[Stored items]
▼

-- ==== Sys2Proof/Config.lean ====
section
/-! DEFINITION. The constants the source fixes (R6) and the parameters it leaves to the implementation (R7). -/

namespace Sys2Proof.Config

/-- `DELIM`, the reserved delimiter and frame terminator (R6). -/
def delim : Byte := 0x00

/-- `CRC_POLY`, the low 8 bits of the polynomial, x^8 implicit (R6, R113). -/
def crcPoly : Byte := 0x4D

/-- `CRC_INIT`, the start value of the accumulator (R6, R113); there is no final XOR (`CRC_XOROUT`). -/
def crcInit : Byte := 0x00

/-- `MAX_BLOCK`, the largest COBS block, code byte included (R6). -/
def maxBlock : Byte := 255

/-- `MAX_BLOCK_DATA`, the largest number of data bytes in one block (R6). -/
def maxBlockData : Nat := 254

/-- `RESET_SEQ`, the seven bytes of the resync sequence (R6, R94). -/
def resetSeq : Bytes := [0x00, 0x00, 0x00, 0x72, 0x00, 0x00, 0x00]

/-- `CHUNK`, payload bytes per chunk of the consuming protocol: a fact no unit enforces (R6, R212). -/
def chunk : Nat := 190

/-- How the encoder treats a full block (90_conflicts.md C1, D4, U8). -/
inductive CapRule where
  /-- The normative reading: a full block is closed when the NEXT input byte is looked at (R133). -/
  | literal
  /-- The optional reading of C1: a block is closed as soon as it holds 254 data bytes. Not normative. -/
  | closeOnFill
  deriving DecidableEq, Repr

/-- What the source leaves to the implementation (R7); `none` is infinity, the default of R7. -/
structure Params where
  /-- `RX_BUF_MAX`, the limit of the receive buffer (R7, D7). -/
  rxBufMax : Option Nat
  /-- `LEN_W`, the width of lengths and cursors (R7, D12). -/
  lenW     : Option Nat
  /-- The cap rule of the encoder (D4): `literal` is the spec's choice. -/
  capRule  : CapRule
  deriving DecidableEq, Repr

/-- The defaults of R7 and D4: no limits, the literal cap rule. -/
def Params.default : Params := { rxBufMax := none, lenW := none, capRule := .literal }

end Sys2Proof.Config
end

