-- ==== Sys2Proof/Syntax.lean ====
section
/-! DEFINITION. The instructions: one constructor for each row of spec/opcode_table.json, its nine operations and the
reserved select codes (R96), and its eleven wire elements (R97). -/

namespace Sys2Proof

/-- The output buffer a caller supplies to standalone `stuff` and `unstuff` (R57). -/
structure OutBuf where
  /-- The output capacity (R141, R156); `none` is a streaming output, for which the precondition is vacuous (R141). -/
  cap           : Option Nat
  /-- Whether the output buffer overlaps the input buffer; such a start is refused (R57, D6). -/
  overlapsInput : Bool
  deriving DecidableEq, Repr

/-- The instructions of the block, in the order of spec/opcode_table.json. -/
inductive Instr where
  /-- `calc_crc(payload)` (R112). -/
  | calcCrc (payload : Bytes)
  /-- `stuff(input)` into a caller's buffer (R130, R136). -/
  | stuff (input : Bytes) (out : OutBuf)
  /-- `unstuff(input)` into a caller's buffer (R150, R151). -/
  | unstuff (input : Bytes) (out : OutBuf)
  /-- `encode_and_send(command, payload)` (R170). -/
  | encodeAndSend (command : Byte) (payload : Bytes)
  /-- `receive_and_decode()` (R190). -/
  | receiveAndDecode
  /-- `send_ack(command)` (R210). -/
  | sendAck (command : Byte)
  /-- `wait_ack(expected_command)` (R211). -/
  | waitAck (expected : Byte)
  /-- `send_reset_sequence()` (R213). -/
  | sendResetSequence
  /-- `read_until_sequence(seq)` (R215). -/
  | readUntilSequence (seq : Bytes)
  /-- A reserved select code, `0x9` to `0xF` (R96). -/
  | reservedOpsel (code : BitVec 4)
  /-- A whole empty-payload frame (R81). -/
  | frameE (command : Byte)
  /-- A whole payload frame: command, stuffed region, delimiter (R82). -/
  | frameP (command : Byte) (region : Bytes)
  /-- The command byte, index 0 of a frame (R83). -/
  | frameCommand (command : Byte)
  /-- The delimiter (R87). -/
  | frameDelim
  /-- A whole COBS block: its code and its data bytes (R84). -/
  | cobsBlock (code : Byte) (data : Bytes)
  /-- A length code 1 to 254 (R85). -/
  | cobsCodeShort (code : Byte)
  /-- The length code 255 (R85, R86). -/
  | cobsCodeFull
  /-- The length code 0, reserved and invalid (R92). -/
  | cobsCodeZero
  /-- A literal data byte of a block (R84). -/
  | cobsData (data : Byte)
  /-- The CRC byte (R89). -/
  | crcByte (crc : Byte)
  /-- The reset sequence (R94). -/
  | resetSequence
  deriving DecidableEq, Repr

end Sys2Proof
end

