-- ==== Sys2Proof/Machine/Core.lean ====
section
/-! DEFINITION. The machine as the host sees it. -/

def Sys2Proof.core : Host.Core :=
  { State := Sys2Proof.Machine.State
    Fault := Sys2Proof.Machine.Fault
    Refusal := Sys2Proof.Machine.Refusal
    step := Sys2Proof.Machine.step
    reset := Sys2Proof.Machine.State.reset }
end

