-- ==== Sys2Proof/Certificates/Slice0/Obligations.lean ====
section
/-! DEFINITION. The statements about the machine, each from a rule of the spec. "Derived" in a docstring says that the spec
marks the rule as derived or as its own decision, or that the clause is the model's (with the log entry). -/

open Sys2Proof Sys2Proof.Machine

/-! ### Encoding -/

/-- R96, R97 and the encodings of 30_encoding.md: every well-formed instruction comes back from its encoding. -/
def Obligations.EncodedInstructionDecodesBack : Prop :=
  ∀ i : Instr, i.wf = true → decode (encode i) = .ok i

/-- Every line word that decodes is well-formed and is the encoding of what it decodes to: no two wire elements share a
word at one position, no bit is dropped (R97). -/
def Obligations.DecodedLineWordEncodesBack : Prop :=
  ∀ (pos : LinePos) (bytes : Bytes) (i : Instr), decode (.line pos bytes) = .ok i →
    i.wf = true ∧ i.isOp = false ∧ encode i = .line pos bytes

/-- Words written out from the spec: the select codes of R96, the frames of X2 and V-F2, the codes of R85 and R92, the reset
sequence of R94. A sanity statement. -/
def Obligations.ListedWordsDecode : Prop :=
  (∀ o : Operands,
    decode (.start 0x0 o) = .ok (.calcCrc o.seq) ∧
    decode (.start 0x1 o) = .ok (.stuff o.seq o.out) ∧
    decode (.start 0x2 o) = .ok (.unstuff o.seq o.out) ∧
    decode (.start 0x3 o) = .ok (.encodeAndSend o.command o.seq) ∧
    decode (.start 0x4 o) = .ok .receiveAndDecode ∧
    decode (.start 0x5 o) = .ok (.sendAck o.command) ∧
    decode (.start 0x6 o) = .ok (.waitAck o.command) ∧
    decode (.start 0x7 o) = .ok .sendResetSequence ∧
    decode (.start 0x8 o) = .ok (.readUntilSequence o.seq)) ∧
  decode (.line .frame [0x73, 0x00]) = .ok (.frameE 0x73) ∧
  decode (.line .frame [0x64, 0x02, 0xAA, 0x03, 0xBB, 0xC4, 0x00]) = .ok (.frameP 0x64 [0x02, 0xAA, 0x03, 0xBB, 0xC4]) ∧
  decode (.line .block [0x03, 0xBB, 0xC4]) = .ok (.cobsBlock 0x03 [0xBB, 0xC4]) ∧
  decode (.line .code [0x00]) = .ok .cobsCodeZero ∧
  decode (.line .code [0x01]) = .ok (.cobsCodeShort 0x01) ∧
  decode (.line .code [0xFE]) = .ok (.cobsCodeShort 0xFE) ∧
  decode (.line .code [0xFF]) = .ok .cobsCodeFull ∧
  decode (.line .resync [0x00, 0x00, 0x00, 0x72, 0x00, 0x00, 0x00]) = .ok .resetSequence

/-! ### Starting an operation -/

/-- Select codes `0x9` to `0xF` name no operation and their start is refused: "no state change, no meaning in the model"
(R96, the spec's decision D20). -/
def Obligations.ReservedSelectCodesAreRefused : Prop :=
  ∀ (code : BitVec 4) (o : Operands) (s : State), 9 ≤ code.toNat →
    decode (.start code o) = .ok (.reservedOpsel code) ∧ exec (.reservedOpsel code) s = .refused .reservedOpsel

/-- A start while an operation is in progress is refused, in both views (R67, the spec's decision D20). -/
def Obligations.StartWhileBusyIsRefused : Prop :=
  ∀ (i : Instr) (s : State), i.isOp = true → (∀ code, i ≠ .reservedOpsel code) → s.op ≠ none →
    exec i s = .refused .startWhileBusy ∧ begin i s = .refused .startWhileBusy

▲

Return, word for word, every line from the top of the entries down to the line that holds "def crcInit : Byte := 0x00", both included.

Response area
-- ==== Sys2Proof/Config.lean ====
section
/-! DEFINITION. The constants the source fixes (R6) and the parameters it leaves to the implementation (R7). -/

namespace Sys2Proof.Config

/-- `DELIM`, the reserved delimiter and frame terminator (R6). -/
def delim : Byte := 0x00

/-- `CRC_POLY`, the low 8 bits of the polynomial, x^8 implicit (R6, R113). -/
def crcPoly : Byte := 0x4D

/-- `CRC_INIT`, the start value of the accumulator (R6, R113); there is no final XOR (`CRC_XOROUT`). -/
def crcInit : Byte := 0x00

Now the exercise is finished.